PCR strategy for detection of CRISPR-Cas9-mediated deletion

PCR was performed using Phusion Hot Start II High-Fidelity DNA Polymerase (Thermo Scientific). PCR strategy for detection of CRIPR-Cas9-mediated deletion is depicted in Supplementary Fig. 12c, d. Primers are listed in Supplementary Table 13. PCR was performed in a total volume of 25 μl with 50 pM of each primer, 400 μM dNTPs (total), 0.5U Polymerase and 10 ng of genomic DNA.

ATAC-Seq data processing

Nuclei were isolated from 50,000 cells and incubated with 2.2 μl Tn5 Transposase (Illumina) for 30 min at 37 °C64. DNA was immediately purified using Qiagen MinElute columns. Library amplification required ten cycles and was performed using KAPA Biosystems Real-Time Library Amplification Kit. Libraries were size selected to between 200 and 800 bp using the SPRIselect Reagent Kit (Beckman Coulter) and sequenced PE1 using an Illumina HiSeq2500. FASTQ files were retrieved from Illumina Basespace (https://basespace.illumina.com/) and ATAC-seq reads were aligned to the human reference genome (hg19) using BWA with MEM46. Paired-end reads were separated to perform alignments and then were merged using Picard Tools v. 1.115 MergeSamFiles (http://picard.sourceforge.net). Duplicate reads were marked with Picard Tools MarkDuplicates (Supplementary Fig. 13a), read depth at each position in the surrounding 1 Mb genomic interval (+/− 500 kb) was determined using Bed Tools v. 2.20.1 genomeCoverageBed65. We normalized the read depth at each genomic position by considering the total number of mapped reads in the analyzed sample compared to all samples (Fig. 6).

RNA-Seq data processing

Total RNA was assessed for quality using an Agilent Tapestation, and samples determined to have an RNA integrity number of 7 or greater were used to generate RNA libraries using Illumina’s TruSeq Stranded Total RNA Sample Prep Kit.
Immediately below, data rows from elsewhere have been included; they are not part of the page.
-- ==== Sys2Proof/Syntax.lean ====
section
/-!
DEFINITION. The commands the block takes. Every row of spec/opcode_table.json is one constructor. A command's
operands are what the spec leaves to the outside: who writes which register with what value, the fields of a pod
instruction word, the bytes of a received frame, and what a sensor, a check or a clock found.
-/
namespace Sys2Proof

/-- The master number of a register access (R469): 0 to 44. -/
abbrev Master := Fin 45

/-- What reading the golden source of a line found (R421): the source passed its check, or it failed it and
`flashOk` says whether two consecutive reads of its flash line agreed. -/
inductive SrcCheck where
  | good
  | bad (flashOk : Bool)
  deriving DecidableEq, Repr

/-- What the checks of an access found (R413 to R421): parity and CRC passed, the repeat of a transfer passed, or
the check of the line failed (by parity or by CRC), with what its golden source gave. (Model: DESIGN CHOICE, log 88) -/
inductive LineCheck where
  | pass
  | retried
  | fail (parity : Bool) (src : SrcCheck)
  deriving DecidableEq, Repr


/-- What a single step of a pod meets (R73): the check of its fetch, and of the accesses of its instruction in order. -/
structure StepCheck where
  fetch : LineCheck
  data  : LineCheck
  data2 : LineCheck
  deriving DecidableEq, Repr

/-- A step in which every check passes. -/
def StepCheck.pass : StepCheck := { fetch := .pass, data := .pass, data2 := .pass }

/-- Bytes that a master sends, and what the check of the transfer found (R414). -/
structure Transfer where
  bytes : List Byte
  chk   : LineCheck
  deriving DecidableEq, Repr

/-- The end of a reload (R426): its region, and the lines whose source failed its check, each with what was found. -/
structure ReloadEnd where
  r    : Fin 64
  srcs : List (BitVec 34 × SrcCheck)
  deriving DecidableEq, Repr

/-- The falling edge of SRST (R282): how many µs it was active, and the pairs that take a qualified demand or a fault in the
same cycle of the Husk (R284). (Model: DESIGN CHOICE, log 109) -/
structure SrstEdge where
  act  : Nat
  same : List Nat
  deriving DecidableEq, Repr

/-- A change of the level at a DIO pin (R397, R399): the level, and whether it has been held for DEB, so that it is now the debounced
level too. (Model: DEDUCED, log 84) -/
structure PinEdge where
  level : Bool
  held  : Bool
  deriving DecidableEq, Repr

/-- A crossing by the field supply of 19.2 V or of 16 V, in either direction (R408). (Model: DEDUCED, log 84) -/
inductive FieldCross where
  | above192
  | below192
  | above16
  | below16
  deriving DecidableEq, Repr

/-- What the host's configuration writes hold in the endpoint (R475, R483): the two base addresses, and the enable and function mask of
the MSI-X capability. (Model: DEDUCED, log 79) -/
structure PciSpace where
  bar0   : BitVec 64
  bar2   : BitVec 64
  msixEn : Bool
  fnMask : Bool
  deriving DecidableEq, Repr, Inhabited

/-- After the endpoint's reset. -/
def PciSpace.reset : PciSpace := { bar0 := 0, bar2 := 0, msixEn := false, fnMask := false }

/-- An attempt of a vector to send its message, and the configuration space as the host has then written it (R483).
(Model: DEDUCED, log 79) -/
structure MsixSend where
  vec : Fin 64
  pci : PciSpace
  deriving DecidableEq, Repr

/-- A rail and its filtered value in mV (R441, R442). (Model: DEDUCED, log 85) -/
structure RailFall where
  r  : Fin 8
  mv : BitVec 16
  deriving DecidableEq, Repr
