-- ==== Sys2Proof/Machine/State.lean ====
section
/-!
DEFINITION. The state of one KY96 module as plain data. The register space is one sparse table of 32-bit
words (R468, R470); beside it stand the states of the units that the prose of the spec gives and no register
map holds: pods, scheduler stores, engine channels, the safety core, the Husk, ring, time and host queues.
The Husk and the safety core stand apart from the rest of the chip, as R8 and the safety chapter place them.
-/
namespace Sys2Proof.Machine

/-! ## Pods (R41) -/

/-- One address generator (R62). -/
structure AddrGen where
  base : BitVec 40
  len  : BitVec 24
  ptr  : BitVec 24
  step : BitVec 24
  deriving DecidableEq, Repr

/-- One open repeat level: iterations not yet completed, first and last body instruction (R64 to R67). -/
structure RepLevel where
  cnt   : Nat
  first : BitVec 16
  last  : BitVec 16
  deriving DecidableEq, Repr

/-- A sprout: its creation number, task, copied flags, and the item it stands for in an ordered flow
(R109, R111, R121). -/
structure Sprout where
  id    : Nat
  task  : Nat
  tb    : Bool
  flags : W32
  /-- Ordered flow and sequence number. -/
  item  : Option (Nat × Nat)
  /-- Atomic flow the task was bound to at creation. -/
  aflow : Option Nat
  /-- Home queue at creation. -/
  queue : Nat
  deriving DecidableEq, Repr

/-- One occupied sprout slot of a pod (R76, R77). -/
structure Slot where
  sprout : Sprout
  /-- Dispatch order: GET takes the smallest untaken. -/
  order  : Nat
  taken  : Bool
  /-- Taking order: ESPROUT names the largest (R74). -/
  takenAt : Nat
  /-- A DONE naming the slot has issued (R77). -/
  doneIssued : Bool
  deriving DecidableEq, Repr

/-- The pod states of POD_STAT.STATE (R77 map). -/
inductive PodState where
  | halted
  | running
  | sleeping
  | handler
  | doubleTrap
  deriving DecidableEq, Repr

/-- Kinds of a pod load (R94). -/
inductive LoadKind where
  | sext (bytes : Nat)
  | zext (bytes : Nat)
  | vec
  deriving DecidableEq, Repr

/-- The other access of the paired instruction of an outstanding load (R96), while it waits for this one or this one
for it: none, the next or the previous outstanding load (LDVV), a store to the own memories with what the check of its
line finds, or a held store of the buffer (LDSTV). -/
inductive Mate where
  | alone
  | next
  | prev
  | localStore (addr : Nat) (bytes : List Byte) (chk : LineCheck)
  | bufStore
  deriving DecidableEq, Repr

/-- An outstanding fabric load (R58): destination register, address, kind, the pc of the load, how many stores of the
buffer were issued before it (R472), the pointers it moved, as they were before it (R68), and the repeat levels that
apply to the load (R69). -/
structure FabLoad where
  rt   : Nat
  addr : Nat
  kind : LoadKind
  pc   : BitVec 16
  behind : Nat
  undo : List (Nat × BitVec 24)
  levels : List RepLevel
  mate : Mate := .alone
  /-- A vector register and the bytes that the other load of its instruction gave, written with this one (R68, R96). -/
  keep : Option (Nat × List Byte) := none
  deriving DecidableEq, Repr

/-- An entry of the store buffer (R60): a store of bytes at an address, or a DWR transfer (R106). `held` marks the store
of an LDSTV whose load is outstanding. -/
structure FabStore where
  addr  : Nat
  bytes : List Byte
  dwr   : Bool
  held  : Bool := false
  deriving DecidableEq, Repr

/-- An operation on its way from a pod to the scheduler (R101). -/
inductive SchedOp where
  | post (task : Nat) (mask : W32)
  | cancel (task : Nat) (mask : W32)
  | evt (n : Nat)
  /-- `behind` counts the stores of the buffer that its implied FENCE still waits for (R61). -/
  | done (slot : Nat) (outcome : W32) (behind : Nat)
  deriving DecidableEq, Repr

/-- One pod (R41, R52, R76 to R79). -/
structure Pod where
  pc      : BitVec 16
  /-- Scalar registers; s0 has no entry. -/
  sreg    : Tab W64
  vreg    : Tab W128
  acc     : Tab W80
  ag      : Tab AddrGen
  /-- Open repeat levels, outermost first; at most four. -/
  levels  : List RepLevel
  /-- Body bounds saved at trap entry (R69, hidden state). -/
  bounds  : List (BitVec 16 × BitVec 16)
  pstat   : W64
  trapen  : W64
  epc     : W64
  ecause  : W64
  eaddr   : W64
  erep    : W64
  esprout : W64
  agstat  : W64
  /-- The pod left halt at least once since reset: CYCLE counts (R52). -/
  started : Bool
  /-- CYCLE (R52), as it last was read or as it stood when RUN last halted the pod. -/
  cyc     : W64
  state   : PodState
  /-- POD_CTRL.RUN as written. -/
  run     : Bool
  /-- LAST_CAUSE of POD_STAT. -/
  lastCause : Nat
  slots   : Tab (Option Slot)
  /-- Numbers dispatches and takings of this pod. -/
  stamp   : Nat
  accept  : W64
  /-- Destination register of the GET the pod sleeps in, and the slot whose sprout ends that sleep (R117). -/
  getRd   : Nat
  waking  : Option Nat
  loads   : List FabLoad
  stores  : List FabStore
  /-- The four-entry queue to the scheduler (R101). -/
  toSched : List SchedOp
  /-- A tick-overrun trap held pending, with ESPROUT's value (R73). -/
  pendOverrun : Option W64
  /-- A flag trap held pending, with its ECAUSE fields (R73). -/
  pendFlag : Option W64
  /-- RESTART was written and waits for issued operations (R77). -/
  pendRestart : Bool
  deriving DecidableEq, Repr

/-- A pod right after reset (R79). -/
def Pod.reset : Pod :=
  { pc := 0, sreg := [], vreg := [], acc := [], ag := [], levels := [], bounds := [], pstat := 0, trapen := 0,
    epc := 0, ecause := 0, eaddr := 0, erep := 0, esprout := 0, agstat := 0, started := false, cyc := 0, state := .halted,
    run := false, lastCause := 0, slots := [], stamp := 0, accept := 0, getRd := 0, waking := none, loads := [], stores := [],
    toSched := [], pendOverrun := none, pendFlag := none, pendRestart := false }

/-! ## Scheduler (R109 to R131) -/

/-- What reached the scheduler since its last cycle (R114). -/
inductive Arrival where
  | source (n : Nat)
  | post (task : Nat) (mask : W32)
  deriving DecidableEq, Repr

/-- An entry of the reorder store (R121, R122). -/
structure Item where
  flow      : Nat
  seq       : Nat
  complete  : Bool
  outcome   : W32
  cancelled : Bool
  deriving DecidableEq, Repr

/-- A tick-bound task of the plan in force (R123, R128). -/
structure TbTask where
  task    : Nat
  release : Nat
  divisor : Nat
  phase   : Nat
  shed    : Nat
  pred    : Nat
  scope   : Nat
  /-- Worst-case execution times in ns at pod clock steps 0 to 4. -/
  wcet    : List Nat
  deriving DecidableEq, Repr

/-- A publish buffer of the plan (R125): `published` names the half last published. -/
structure PubBuf where
  buf   : Nat
  owner : Nat
  size  : Nat
  half0 : Nat
  half1 : Nat
  published : Bool
  deriving DecidableEq, Repr

/-- A shed level of the plan (R128): threshold and 80 makespans, step-major. -/
structure ShedLevel where
  threshold : Nat
  makespan  : List Nat
  deriving DecidableEq, Repr

/-- The tick plan in force. -/
structure Plan where
  /-- The CRC of its image. -/
  crc    : Nat
  tick   : List Nat
  tasks  : List TbTask
  bufs   : List PubBuf
  levels : List ShedLevel
  deriving DecidableEq, Repr

/-- Where the current instance of a tick-bound task stands (R123, R124, R29). -/
inductive TbStand where
  | notDue
  | due
  | released
  | doneOnTime
  | cancelled
  | shed
  | overrun
  deriving DecidableEq, Repr

/-- Run state of a tick-bound task: where its instance stands, and whether its previous counting instance
overran (R28, R29). -/
structure TbRun where
  stand : TbStand
  prevOver : Bool
  deriving DecidableEq, Repr

/-- The scheduler's stores beside its registers. -/
structure Sched where
  arrivals : List Arrival
  /-- Flag settings carried over, each a task and its bits (R114). -/
  carry    : List (Nat × W32)
  cancels  : List (Nat × W32)
  /-- DONEs received: pod, slot, outcome. -/
  dones    : List (Nat × Nat × W32)
  queues   : Tab (List Sprout)
  /-- Sprouts waiting in atomic flows. -/
  waiting  : Tab (List Sprout)
  /-- Task of the sprout past each busy atomic flow, with the sprout's number. -/
  holders  : Tab (Option (Nat × Nat))
  items    : List Item
  /-- Next sequence number of each ordered flow. -/
  nextSeq  : Tab Nat
  nextId   : Nat
  credit   : Tab Nat
  wrrPtr   : Nat
  plan     : Option Plan
  tb       : Tab TbRun
  /-- Flag settings of notifies for step 1 of the next cycle (R122). -/
  nextFlags : List (Nat × W32)
  /-- Chained tasks that step 1 of the next cycle releases (R123). -/
  nextRel : List Nat
  deriving DecidableEq, Repr, Inhabited

/-- The scheduler right after reset. (Model: DESIGN CHOICE, log 10) -/
def Sched.reset : Sched :=
  { arrivals := [], carry := [], cancels := [], dones := [], queues := [], waiting := [], holders := [], items := [],
    nextSeq := [], nextId := 0, credit := [], wrrPtr := 16, plan := none, tb := [], nextFlags := [], nextRel := [] }

/-! ## Memory integrity (R413 to R432) -/

/-- The condition of a 64-byte line (R421 to R429). A line without an entry is good. -/
structure Line where
  poisoned : Bool
  pending  : Bool
  refetch  : Bool
  /-- An image-copy line written through R419: it has no source. -/
  noSource : Bool
  deriving DecidableEq, Repr

/-- A good line. (Model: DESIGN CHOICE, log 11) -/
def Line.good : Line := { poisoned := false, pending := false, refetch := false, noSource := false }

/-- An entry of the correction log (R427): line, count, TB3 time in ns of the first correction. -/
structure CorrEntry where
  line  : Nat
  count : Nat
  first : Nat
  deriving DecidableEq, Repr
RNA libraries were multiplexed and sequenced with 125 bp paired end reads (PE100) to a depth of approximately 25 million reads per sample on an Illumina HiSeq2500. RNA-seq reads were aligned to the human genome (hg19) with STAR 2.4.0 h (outFilterMultimapNmax 20, outFilterMismatchNmax 999, outFilterMismatchNoverLmax 0.04, outFilterIntronMotifs RemoveNoncanonicalUnannotated, outSJfilterOverhangMin 6 6 6 6, seedSearchStartLmax 20, alignSJDBoverhangMin 1) using a splice junction database constructed from Gencode v1966, 67. Reads overlapping genes were counted using HTSeq-count (-s reverse -a 0 -t exon -i gene_id -m union) (Supplementary Table 14, Supplementary Data 14, Supplementary Fig. 13b)68. Raw read counts were processed with DESeq269 and only genes with mean read count >20 were considered for the analysis. Technical replicates were collapsed using DESeq2 collapseReplicates. Read counts were transformed using variance stabilizing transformation68. Differential expression analysis of the nine genes in the region of interest (i.e. within the 1Mbp interval surrounding the putative driver DHS at chr8:579137-581436) was performed using the DESeq2 function with default parameters69.

Data availability

Data is available at ArrayExpress: E-MTAB-5710 (targeted sequencing); E-MTAB-5714 (RNA-seq); E-MTAB-5702 (ATAC-seq). All other remaining data are available within the Article and Supplementary Files, or available from the authors upon request.